Quantum is ringing the closing bell at the New York Stock Exchange today in celebration of its 35th anniversary this year, so I’ve been thinking recently about the history of the storage business. It’s been a very interesting ride.

Most extraordinary is the degree to which the role of data storage has changed. Data and data storage have moved from the edge of the data processing universe to being firmly at the core.

The first shipment of the IBM 305 RAMAC in 1958 started the digital storage business. This refrigerator-sized box, holding 5 megabits of storage, initiated the first era of data storage. In the first era, processing was king, and disk was used for temporary paging space from memory – to give the processor enough cache to complete a task at an affordable price. Persistent data was physical. Data entered the system on punch cards and left the system on hardcopy printout. Digital data on storage was a necessary, transient evil.

This storage model started to change in the early 1980s with volume shipments of the Winchester disk systems. Costing over $100,000 per GB and still on giant, phonograph-sized platters, disk storage remained a scarce and expensive resource, but it was affordable enough for the most valuable corporate data to be held persistently, starting digital storage in its second era. In this second phase, disk and tape held customers’ data long enough that it could be re-read and re-used by multiple core applications.

Fifteen years later, the second era of data storage had birthed a many-billion dollar hardware and software industry. With continuous density improvements having driven the price for hard drives to $1/GB (and tape costs even lower), persistent storage was affordable for everyone. Data availability was more critical, and with engineers across the industry projecting continued price performance improvements of 60% per year, the storage industry went crazy innovating solutions to make data more accessible and available with networking – connecting users, applications, files, backups and replicas in shared storage networks. Data storage grew to a major line item in the IT budget; and a topic of conversation in the CIOs office. But digital storage was still described as a “peripheral” device in the universe of network-centric IT.

Nevertheless hints of the future were already sneaking into the conversation. In the ongoing debate between IT and the users over who owned the future of business processing, the battle wasn’t over application or even network control: it was always a disagreement over who got to own the data. And there was more data to argue about. With continued increases in density and affordability, storage enabled applications no one had even considered – expanding from financials and productivity applications to personal files and content stored across data centers, personal computers, smart devices and the web. And then, in the 21st century, something really interesting happened. Business owners discovered that – somewhat paradoxically – the more data they kept, the more valuable it could be. Data began to drive the business. This realization has led us to the third era of data storage – the era of data centricity. Data is no longer about supporting the business. Data now is the business, in industries from financial services to retail to media and entertainment.

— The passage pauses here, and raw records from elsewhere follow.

-- ==== Sys2Proof/Laws/Step.lean ====
section
/-! SUPPORT. What step takes next, by the state alone. -/

namespace Sys2Proof.Machine

/-- Outside the token loop of DECOMPRESS step takes what the host does next. -/
theorem fetch_idle {s : State} (h : s.inTokenLoop = false) : fetch s = fetchCommand s := by
  unfold fetch
  unfold State.inTokenLoop at h
  split
  · rename_i ses hs
    rw [hs] at h
    have : ses.declared.isSome = false := h
    simp [this]
  · rfl

/-- Inside it step takes the next token. -/
theorem fetch_inTokenLoop {s : State} {ses : Session} (hs : s.session = some ses) (h : ses.declared.isSome = true) :
    fetch s = fetchTokenInstr ses s := by
  unfold fetch; rw [hs]; simp [h]

theorem inTokenLoop_iff (s : State) :
    s.inTokenLoop = true ↔ ∃ ses, s.session = some ses ∧ ses.declared.isSome = true := by
  unfold State.inTokenLoop
  cases s.session <;> simp

theorem step_waits {s : State} (h : s.inTokenLoop = false) (hp : s.port = []) : step s = .next s := by
  unfold step; rw [fetch_idle h]; unfold fetchCommand; rw [hp]

/-- Everything a step can be: a command, a rejected word, an act of the host, waiting, or a token. -/
theorem step_cases (s : State) :
    (s.inTokenLoop = true ∧ ∃ ses, s.session = some ses ∧ fetch s = fetchTokenInstr ses s) ∨
    (s.inTokenLoop = false ∧
      ((s.port = [] ∧ step s = .next s) ∨
       (∃ w rest i, s.port = .command w :: rest ∧ decodeCommand w = .ok i ∧ step s = exec i { s with port := rest }) ∨
       (∃ w rest e, s.port = .command w :: rest ∧ decodeCommand w = .error e ∧
          step s = .next (reject { s with port := rest })) ∨
       (∃ a b rest, s.port = .place a b :: rest ∧ step s = .next (placeByte a b { s with port := rest })) ∨
       (∃ rest, s.port = .reset :: rest ∧ step s = .next (resetBlock { s with port := rest })))) := by
  cases h : s.inTokenLoop
  · refine .inr ⟨rfl, ?_⟩
    have hf := fetch_idle h
    cases hp : s.port with
    | nil => exact .inl ⟨rfl, step_waits h hp⟩
    | cons e rest =>
      refine .inr ?_
      cases e with
      | command w =>
        cases hd : decodeCommand w with
        | ok i =>
          refine .inl ⟨w, rest, i, rfl, hd, ?_⟩
          unfold step; rw [hf]; unfold fetchCommand; rw [hp]; simp [hd]
        | error e =>
          refine .inr (.inl ⟨w, rest, e, rfl, hd, ?_⟩)
          unfold step; rw [hf]; unfold fetchCommand; rw [hp]; simp [hd]
      | place a b =>
        refine .inr (.inr (.inl ⟨a, b, rest, rfl, ?_⟩))
        unfold step; rw [hf]; unfold fetchCommand; rw [hp]
      | reset =>
        refine .inr (.inr (.inr ⟨rest, rfl, ?_⟩))
        unfold step; rw [hf]; unfold fetchCommand; rw [hp]
  · obtain ⟨ses, hs, hd⟩ := (inTokenLoop_iff s).1 h
    exact .inl ⟨rfl, ses, hs, fetch_inTokenLoop hs hd⟩

end Sys2Proof.Machine
end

In this third era, data from customer and supplier interactions provides insight which leads to strategic advantage. A late 2013 study by Bain Research found that top performing companies were almost two times more likely to have made “data-driven” decisions than the non-top performers were. As a result, smart enterprises are increasingly storing more data – and storing it longer – to analyze information in the context of prior events.

Data collected and stored from machines is being used to change the world we live in. Companies like Nest crowdsource data on customer behavior, store it, analyze it and use it to proactively adjust the temperature in individual homes for optimum comfort.

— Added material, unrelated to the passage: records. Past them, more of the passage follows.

/-- Where the bits of the tokens and EOS are cut off by the end of the input, the token loop comes to that end. -/
theorem decodeTokens_short {ibuf : Memory} {tokens : List Instr} {total : Word} {turns n : Nat} {w : Work}
    {out out' : List Byte} (h : Reconstructing total w) (hout : OutputIs w out)
    (hexpansion : expansion tokens out = some out') (htotal : total.toNat = out'.length)
    (hend : readPos w.ses + n = 8 * w.ses.ilen.toNat) (hn : n < (streamBits w.ses.nodes (tokens ++ [.eos])).length)
    (hbits : ibufBits ibuf (readPos w.ses) n = (streamBits w.ses.nodes (tokens ++ [.eos])).take n) :
    decodeTokens ibuf total turns w = .raise .unexpectedEndOfStream := by
  induction tokens generalizing turns n w out with
  | nil =>
    rw [List.nil_append, streamBits, streamBits, List.append_nil] at hn hbits
    cases turns with
    | zero => rfl
    | succ turns => rw [decodeTokens, fetchToken_short tokenSymbol_eos h.inv.model hend hn hbits, bind_raise]
  | cons i rest ih =>
    cases turns with
    | zero => rfl
    | succ turns =>
      obtain ⟨out₁, hi, hrest⟩ := expansion_cons hexpansion
      have hlen := expansion_length_le hrest
      rw [List.cons_append, streamBits, List.length_append] at hn
      rw [List.cons_append, streamBits] at hbits
      by_cases hcut : n < (tokenBits w.ses.nodes i).length
      · obtain ⟨sym, residual, hsymbol⟩ := tokenSymbol_of_outputAfter hi
        rw [List.take_append_of_le_length hcut.le] at hbits
        rw [decodeTokens, fetchToken_short hsymbol h.inv.model hend hcut hbits, bind_raise]
      · obtain ⟨m, rfl⟩ := Nat.exists_eq_add_of_le (Nat.le_of_not_lt hcut)
        rw [ibufBits_add, List.take_length_add_append] at hbits
        obtain ⟨hfirst, hlater⟩ := List.append_inj hbits (ibufBits_length _ _ _)
        obtain ⟨w₁, hturn, h₁, hout₁, hnodes, hcursor, hilen⟩ := h.turn hout hi (htotal ▸ hlen) (by omega) hfirst
        rw [hturn]
        exact ih (n := m) h₁ hout₁ hrest (by rw [hcursor, hilen]; omega) (by rw [hnodes]; omega)
          (by rw [hnodes, hcursor]; exact hlater)

/-! ### The command -/

theorem tag_of_bits {ibuf : Memory} (h : ibufBits ibuf 0 8 = lowBits 8 0x01) : (ibufByte ibuf 0).toNat = 1 := by
  rw [← bitsToNat_ibufBits_byte, Nat.mul_zero, h, bitsToNat_lowBits]
  rfl

theorem declaredLength_of_bits {ibuf : Memory} {total : Nat}
    (h : ibufBits ibuf 8 32 = lowBits 32 (BitVec.ofNat 32 total))
    (htotal : total < 2 ^ 32) : declaredLength ibuf = total := by
  rw [← bitsToNat_ibufBits_length, h, bitsToNat_lowBits, BitVec.toNat_ofNat]
  omega

/-- A header for a length within MAX_INPUT_LEN and OCAP passes its checks (R216). -/
theorem headerVerdict_none {ibuf : Memory} {maxLen ilen ocap total : Nat} (hilen : 5 ≤ ilen)
    (htag : (ibufByte ibuf 0).toNat = 1) (hlength : declaredLength ibuf = total) (hmax : total ≤ maxLen)
    (hcap : total ≤ ocap) : headerVerdict ibuf maxLen ilen ocap = none := by
  rw [headerVerdict, hlength, htag, if_neg (by omega), if_neg (by omega), if_neg (by omega), if_neg (by omega),
    if_neg (by omega)]

theorem outputIs_start (ibuf : Memory) (ilen ocap : Word) : OutputIs ⟨tokensOpened ibuf ilen ocap, []⟩ [] :=
  ⟨rfl, fun _ => rfl⟩

/-- The bits of a buffer: the tag, the length, the tokens with EOS. -/
theorem wireBits_eq (total : Nat) (tokens : List Instr) : wireBits total tokens =
    lowBits 8 0x01 ++ (lowBits 32 (BitVec.ofNat 32 total) ++ streamBits initModel (tokens ++ [.eos])) :=
  List.append_assoc _ _ _

theorem wireBits_length (total : Nat) (tokens : List Instr) :
    (wireBits total tokens).length = 40 + (streamBits initModel (tokens ++ [.eos])).length := by
  rw [wireBits_eq, List.length_append, List.length_append, lowBits_length, lowBits_length, ← Nat.add_assoc]

/-- DECOMPRESS over a header, legal tokens and EOS gives the expansion (R215, R217). -/
theorem decompressAll_runs {ibuf : Memory} {maxLen ilen ocap : Word} {tokens : List Instr} {out : List Byte}
    (hexpansion : expansion tokens [] = some out) (hmax : out.length ≤ maxLen.toNat) (hcap : out.length ≤ ocap.toNat)
    (hroom : (wireBits out.length tokens).length ≤ 8 * ilen.toNat)
    (hbits : ibufBits ibuf 0 (wireBits out.length tokens).length = wireBits out.length tokens) :
    ∃ w, decompressAll ibuf maxLen (freshWork .dec ilen ocap) = .done (BitVec.ofNat 32 out.length) w ∧
      w.obuf.wf ∧ OutputIs w out := by
  have hlt : out.length < 2 ^ 32 := hmax.trans_lt maxLen.isLt
  rw [wireBits_length] at hroom
  rw [wireBits_length, show ∀ n, 40 + n = 8 + (32 + n) by intro n; omega, wireBits_eq, ibufBits_add,
    ibufBits_add] at hbits
  obtain ⟨htag, hbits⟩ := List.append_inj hbits (by rw [ibufBits_length, lowBits_length])
  obtain ⟨hlength, hstream⟩ := List.append_inj hbits (by rw [ibufBits_length, lowBits_length])
  have hdeclared := declaredLength_of_bits hlength hlt
  have hverdict := headerVerdict_none (ilen := ilen.toNat) (by omega) (tag_of_bits htag) hdeclared hmax hcap
  have hstart := reconstructing_start hverdict
  rw [decompressAll_eq, hverdict, Option.elim_none]
  rw [hdeclared] at hstart ⊢
  obtain ⟨w, hdecode, h, hout⟩ := decodeTokens_runs (ibuf := ibuf) (tokens := tokens) (turns := 8 * ilen.toNat + 1)
    hstart (outputIs_start ibuf ilen ocap) hexpansion
    (by rw [BitVec.toNat_ofNat, Nat.mod_eq_of_lt hlt]) hroom hstream
    (by change 8 * ilen.toNat < _; omega)
  exact ⟨w, hdecode, wf_of_sessionInv h.inv, hout⟩

theorem memLookup_zip (out : List Byte) (lo a : Nat) :
    memLookup ((List.range' lo out.length).zip out) a = if lo ≤ a then out[a - lo]? else none := by
  induction out generalizing lo with
  | nil => simp
  | cons b out ih =>
    rw [List.length_cons, List.range'_succ, List.zip_cons_cons, memLookup, ih]
    by_cases heq : a = lo
    · simp [heq]
    · by_cases hlt : lo < a
      · rw [if_neg heq, if_pos (show lo + 1 ≤ a from hlt), if_pos hlt.le,
          show a - lo = a - (lo + 1) + 1 by omega, List.getElem?_cons_succ]
      · rw [if_neg heq, if_neg (show ¬ lo + 1 ≤ a from hlt), if_neg (by omega)]

/-- A memory that holds exactly these bytes from address 0 on. -/
theorem obuf_eq_zip {w : Work} {out : List Byte} (hwf : w.obuf.wf) (h : OutputIs w out) :
    w.obuf = (List.range out.length).zip out := by
  refine memory_ext hwf (wf_of_keys_range (n := out.length) ?_) fun a => ?_
  · exact List.map_fst_zip (by rw [List.length_range])
  · rw [h.bytes, List.range_eq_range', memLookup_zip, if_pos (Nat.zero_le a), Nat.sub_zero]

end Sys2Proof.Machine
end

section
open Sys2Proof
open Sys2Proof.Machine

/-- Settles O42: turn after turn the output is the expansion of the tokens so far, and at EOS it is all of the declared
length. -/
theorem decompressRunsTokens : Obligations.DecompressRunsTokens := by
  intro s ilen ocap tokens out hexpansion hmax hcap hroom hbits
  obtain ⟨w, hdecompress, hwf, hout⟩ := decompressAll_runs hexpansion hmax hcap hroom hbits
  rw [exec_decompress_eq, hdecompress, ← obuf_eq_zip hwf hout]
  rfl

end

section
/-! SUPPORT. What COMPRESS writes (43_sequencer R210, R211): each turn of its loop writes the bits of one token, whose
expansion is the bytes it advances over, and there is room for all of them where a token has its 284 bits. -/

namespace Sys2Proof.Machine

/-! ### Bits written one after the other -/

theorem bind_congr {α β : Type} {r : Res α} {f g : α → Work → Res β}
    (h : ∀ a w, r = .done a w → f a w = g a w) : r.bind f = r.bind g := by
  cases r with
  | done a w => exact h a w rfl
  | raise k => rfl
  | stuck x => rfl

theorem writeCode_append (xs ys : List Bool) (w : Work) :
    writeCode (xs ++ ys) w = (writeCode xs w).bind fun _ w => writeCode ys w := by
  induction xs generalizing w with
  | nil => rfl
  | cons b xs ih =>
    rw [List.cons_append, writeCode, writeCode, bind_assoc]
    exact congrArg _ (funext₂ fun _ w => ih w)

/-- Another node memory in the session. -/
def Work.withNodes (nodes : NodeMemory) (w : Work) : Work := { w with ses := { w.ses with nodes := nodes } }

section
variable (nodes : NodeMemory) (w : Work)

@[simp] theorem withNodes_dir : (w.withNodes nodes).ses.dir = w.ses.dir := rfl
@[simp] theorem withNodes_ocap : (w.withNodes nodes).ses.ocap = w.ses.ocap := rfl
@[simp] theorem withNodes_obuf : (w.withNodes nodes).obuf = w.obuf := rfl
@[simp] theorem writePos_withNodes : writePos (w.withNodes nodes).ses = writePos w.ses := rfl
@[simp] theorem writtenBits_withNodes (obuf : Memory) :
    writtenBits (w.withNodes nodes).ses obuf = writtenBits w.ses obuf := rfl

The ability to keep previously created data from experiments in bionomics and seismic processing allows researchers and engineers to discover new realities about the world we live in – by comparing data which may have been collected years ago with new insights of today.

And finally, data itself is being sold (”monetized’). This is not a new concept in industries like media and entertainment – where content (video and images) have been sold for years, but the sale of content has broadened. If you are a media creator, you no longer need a specialist (broadcaster) to take your content to market. Increasingly, content creators and owners like UFC, vice.com and Lynda.com are taking their content to market themselves via the internet. This has caused a flowering of innovation and growth in new video-based communication, entertainment and education. And monetization has moved beyond the realm of media and entertainment. New startup companies – small and large – are collecting data about customers, behaviors, markets and even nature, which they then resell to other companies for their use. In the latest example of this trend, IBM and the parent company of Weather Channel have teamed up to sell real-time and forecasted weather information to other companies so that they can avoid productivity losses due to bad weather.

In this third era, data is at the center of the universe. Data storage has gone from being a peripheral playing a supporting role to being the belle of the IT ball. It’s an exciting time (again) to be in the data storage industry, particularly for Quantum because of the central role our StorNext scale-out storage solutions have long played in enabling customers to organize, protect and manage their data so they can leverage it for strategic advantage. As Quantum commemorates its 35th anniversary, we look forward to helping more organizations maximize the value of their data.